Work task
Take the records below from their first line to the line with "t = s.completeEnd)", and restate those lines word for word.

Collected data
+++
-- ==== Sys2Proof/Laws/Exec.lean ====
section
/-! SUPPORT. What one engine step of any command can do, said once: the shapes of an input step and of an output step,
and the case split of `exec`. -/

namespace Sys2Proof.Machine

open Sys2Proof

/-- The shapes of one step of an input phase (R126): a wait, an error entry, a new position, one byte taken, the end of
the phase, END. -/
inductive InputStep (s t : State) : Prop
  | wait (h : t = s)
  | raise (e : ErrorCode) (h : t = s.raise e)
  | move (p : Pos) (h : t = s.setPos p)
  | take (b : Byte) (rest : List Byte) (p : Pos) (acc : BitVec 23) (n : Nat) (hq : s.inq = b :: rest)
      (h : t = ((s.setIn rest).setAcc acc n).setPos p)
  | leave (p : Plan) (h : t = s.enterOutput p)
  | atEnd (hq : s.inq = []) (he : s.inEof = true) (h : t = s.completeEnd)

theorem InputStep.ofConclude (s : State) (r : Except ErrorCode Plan) : InputStep s (s.conclude r) := by
  rcases conclude_cases s r with ⟨e, _, h⟩ | ⟨p, _, h⟩
  · exact .raise e h
  · exact .leave p h

theorem InputStep.ofInRead (s : State) (f : Byte → Pos) (e : ErrorCode) :
    InputStep s (s.inRead (fun b u => u.setPos (f b)) fun u => u.raise e) := by
  rcases inRead_cases s (fun b u => u.setPos (f b)) (fun u => u.raise e) with ⟨b, r, hq, h⟩ | ⟨_, _, h⟩ | ⟨_, _, h⟩
  · rw [h]; exact .take b r (f b) s.acc s.accN hq rfl
  · exact .raise e h
  · exact .wait h

theorem InputStep.ofAtEnd (s : State) (p : Pos) :
    InputStep s (s.atEnd (fun u => u.setPos p) fun u => u.completeEnd) := by
  rcases atEnd_cases s (fun u => u.setPos p) (fun u => u.completeEnd) with ⟨_, h⟩ | ⟨hq, he, h⟩ | ⟨_, _, h⟩
  · exact .move p h
  · exact .atEnd hq he h
  · exact .wait h

theorem InputStep.ofPayloadStep (content : Payload → List Run → Except ErrorCode Plan) (s : State) (p : Payload) :
    InputStep s (payloadStep content s p) := by
  rcases payloadStep_cases content s p with ⟨_, h⟩ | ⟨_, ⟨e, _, h⟩ | ⟨_, _, _, h⟩ | ⟨_, _, _, h⟩⟩
  · rcases inRead_cases s (fun b u => u.payloadByte p b) (fun u => u.raise .truncatedStream) with
      ⟨b, r, hq, h'⟩ | ⟨_, _, h'⟩ | ⟨_, _, h'⟩
    · rw [h, h']; exact .take b r _ _ _ hq rfl
    · rw [h, h']; exact .raise _ rfl
    · rw [h, h']; exact .wait rfl
  · exact .raise e h
  · exact .raise _ h
  · rw [h]; exact .ofConclude _ _

theorem InputStep.ofEmptyInput {plan : Plan} {s t : State} (h : emptyInput plan s = .next t) : InputStep s t :=
  .leave plan (emptyInput_cases h).2

theorem InputStep.ofCountedInput {operands : Option ErrorCode} {n : Nat} {short : ErrorCode}
    {content : List Byte → Except ErrorCode Plan} {s t : State}
    (h : countedInput operands n short content s = .next t) : InputStep s t := by
  rcases countedInput_cases h with ⟨_, e, _, h⟩ | ⟨_, _, h⟩ | ⟨_, _, _, h⟩ | ⟨_, _, _, h⟩
  · exact .raise e h
  · exact .move _ h
  · rw [h]; exact .ofInRead _ _ _
  · rw [h]; exact .ofConclude _ _

theorem InputStep.ofPayloadInput {content : Payload → List Run → Except ErrorCode Plan} {s t : State}
    (h : payloadInput content s = .next t) : InputStep s t := by
  rcases payloadInput_cases h with ⟨_, _, h⟩ | ⟨_, _, h⟩ | ⟨_, _, h⟩
  · exact .raise _ h
  · exact .move _ h
  · rw [h]; exact .ofPayloadStep _ _ _

theorem InputStep.ofBenBlockInput {content : Payload → List Run → Except ErrorCode Plan} {s t : State}
    (h : benBlockInput content s = .next t) : InputStep s t := by
  rcases benBlockInput_cases h with ⟨_, h⟩ | ⟨_, _, _, h⟩ | ⟨_, _, _, _, _, h⟩ | ⟨_, _, h⟩
  · rw [h]; exact .ofAtEnd _ _
  · rw [h]; exact .ofInRead _ _ _
  · exact .move _ h
  · rw [h]; exact .ofPayloadStep _ _ _

theorem InputStep.ofBen32Input {content : List Run → Except ErrorCode Plan} {s t : State}
    (h : ben32Input content s = .next t) : InputStep s t := by
  rcases ben32Input_cases h with ⟨_, h⟩ | ⟨_, _, _, _, h⟩ | ⟨_, _, _, _, _, _, _, h⟩ | ⟨_, _, _, _, _, _, _, _, _, h⟩ |
    ⟨_, _, _, _, _, _, _, _, h⟩
  · rw [h]; exact .ofAtEnd _ _
  · rw [h]; exact .ofInRead _ _ _
  · exact .move _ h
  · exact .raise _ h
  · rw [h]; exact .ofConclude _ _

/-- One engine step of any command: none in IDLE and ERROR, an input step in BUSY.INPUT, an output step in
BUSY.OUTPUT. -/
theorem exec_cases {i : Instr} {s t : State} (h : exec i s = .next t) :
    ((s.eng = .idle ∨ s.eng = .error) ∧ t = s) ∨ (s.eng = .busyInput ∧ InputStep s t) ∨
    (s.eng = .busyOutput ∧ ∃ o, s.pos = .writing o ∧ t = s.writeStep o) := by
  have key : ∀ input : State → Result, (∀ u v, input u = .next v → InputStep u v) → runCommand input s = .next t →
      ((s.eng = .idle ∨ s.eng = .error) ∧ t = s) ∨ (s.eng = .busyInput ∧ InputStep s t) ∨
      (s.eng = .busyOutput ∧ ∃ o, s.pos = .writing o ∧ t = s.writeStep o) := by
    intro input hi h
    rcases runCommand_cases h with h | ⟨he, h⟩ | h
    · exact .inl h
    · exact .inr (.inl ⟨he, hi _ _ h⟩)
    · exact .inr (.inr h)
  cases i
  case nop => exact key _ (fun _ _ => .ofEmptyInput) h
  case encMagic => exact key _ (fun _ _ => .ofEmptyInput) h
  case chkMagic => exact key _ (fun _ _ => .ofCountedInput) h
  case copyMagic => exact key _ (fun _ _ => .ofCountedInput) h
  case rleEnc => exact key _ (fun _ _ => .ofCountedInput) h
  case rleDec => exact key _ (fun _ _ => .ofCountedInput) h
  case width => exact key _ (fun _ _ => .ofCountedInput) h
  case pack => exact key _ (fun _ _ => .ofCountedInput) h
  case unpack => exact key _ (fun _ _ => .ofPayloadInput) h
  case encBlock => exact key _ (fun _ _ => .ofCountedInput) h
  case decBlock => exact key _ (fun _ _ => .ofBenBlockInput) h
  case runsToBen32 => exact key _ (fun _ _ => .ofCountedInput) h
  case ben32ToRuns => exact key _ (fun _ _ => .ofBen32Input) h
  case encBen32 => exact key _ (fun _ _ => .ofCountedInput) h
  case blockToBen32 => exact key _ (fun _ _ => .ofBenBlockInput) h
  case ben32ToBlock => exact key _ (fun _ _ => .ofBen32Input) h

/-- The shapes of one output step: a new accumulator and position, the same with one byte appended to OUT where there is
room, a wait, completion. -/
theorem writeStep_shape (s : State) (o : Output) :
    (∃ acc n p, s.writeStep o = (s.setAcc acc n).setPos p) ∨
    (∃ b acc n p, s.outq.length < s.params.outDepth ∧ s.writeStep o = ((s.putOut b).setAcc acc n).setPos p) ∨
    s.writeStep o = s ∨ s.writeStep o = s.complete o.upd := by
  rcases writeStep_cases s o with ⟨_, h⟩ | ⟨_, ⟨b, r, _, h⟩ | ⟨x, w, r, _, h⟩ | ⟨r, _, _, h⟩ | ⟨r, _, _, h⟩ |
    ⟨r, _, _, h⟩ | ⟨_, _, _, h⟩ | ⟨_, _, _, h⟩⟩
  · rw [h]
    rcases outWrite_cases s (accByte s.acc s.accN) (fun t => t.setAcc (accDrop s.acc s.accN 8) (s.accN - 8)) with
      ⟨hr, h'⟩ | ⟨_, h'⟩
    · exact .inr (.inl ⟨accByte s.acc s.accN, accDrop s.acc s.accN 8, s.accN - 8, s.pos, hr, h'⟩)
    · exact .inr (.inr (.inl h'))
  · rw [h]
    rcases outWrite_cases s b (fun t => t.setPos (.writing { o with items := r })) with ⟨hr, h'⟩ | ⟨_, h'⟩
    · exact .inr (.inl ⟨b, s.acc, s.accN, .writing { o with items := r }, hr, h'⟩)
    · exact .inr (.inr (.inl h'))
  · exact .inl ⟨_, _, _, h⟩
  · exact .inl ⟨_, _, _, h⟩
  · rw [h]
    rcases outWrite_cases s (accFlush s.acc s.accN)
      (fun t => (t.setAcc 0 0).setPos (.writing { o with items := r })) with ⟨hr, h'⟩ | ⟨_, h'⟩
    · exact .inr (.inl ⟨accFlush s.acc s.accN, 0, 0, .writing { o with items := r }, hr, h'⟩)
    · exact .inr (.inr (.inl h'))
  · exact .inl ⟨s.acc, s.accN, _, h⟩
  · exact .inl ⟨s.acc, s.accN, _, h⟩
  · exact .inr (.inr (.inr h))

end Sys2Proof.Machine
end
+++
Answer to this exercise
-- ==== Sys2Proof/Laws/Exec.lean ====
section
/-! SUPPORT. What one engine step of any command can do, said once: the shapes of an input step and of an output step,
and the case split of `exec`. -/

namespace Sys2Proof.Machine

open Sys2Proof

/-- The shapes of one step of an input phase (R126): a wait, an error entry, a new position, one byte taken, the end of
the phase, END. -/
inductive InputStep (s t : State) : Prop
  | wait (h : t = s)
  | raise (e : ErrorCode) (h : t = s.raise e)
  | move (p : Pos) (h : t = s.setPos p)
  | take (b : Byte) (rest : List Byte) (p : Pos) (acc : BitVec 23) (n : Nat) (hq : s.inq = b :: rest)
      (h : t = ((s.setIn rest).setAcc acc n).setPos p)
  | leave (p : Plan) (h : t = s.enterOutput p)
  | atEnd (hq : s.inq = []) (he : s.inEof = true) (h : t = s.completeEnd)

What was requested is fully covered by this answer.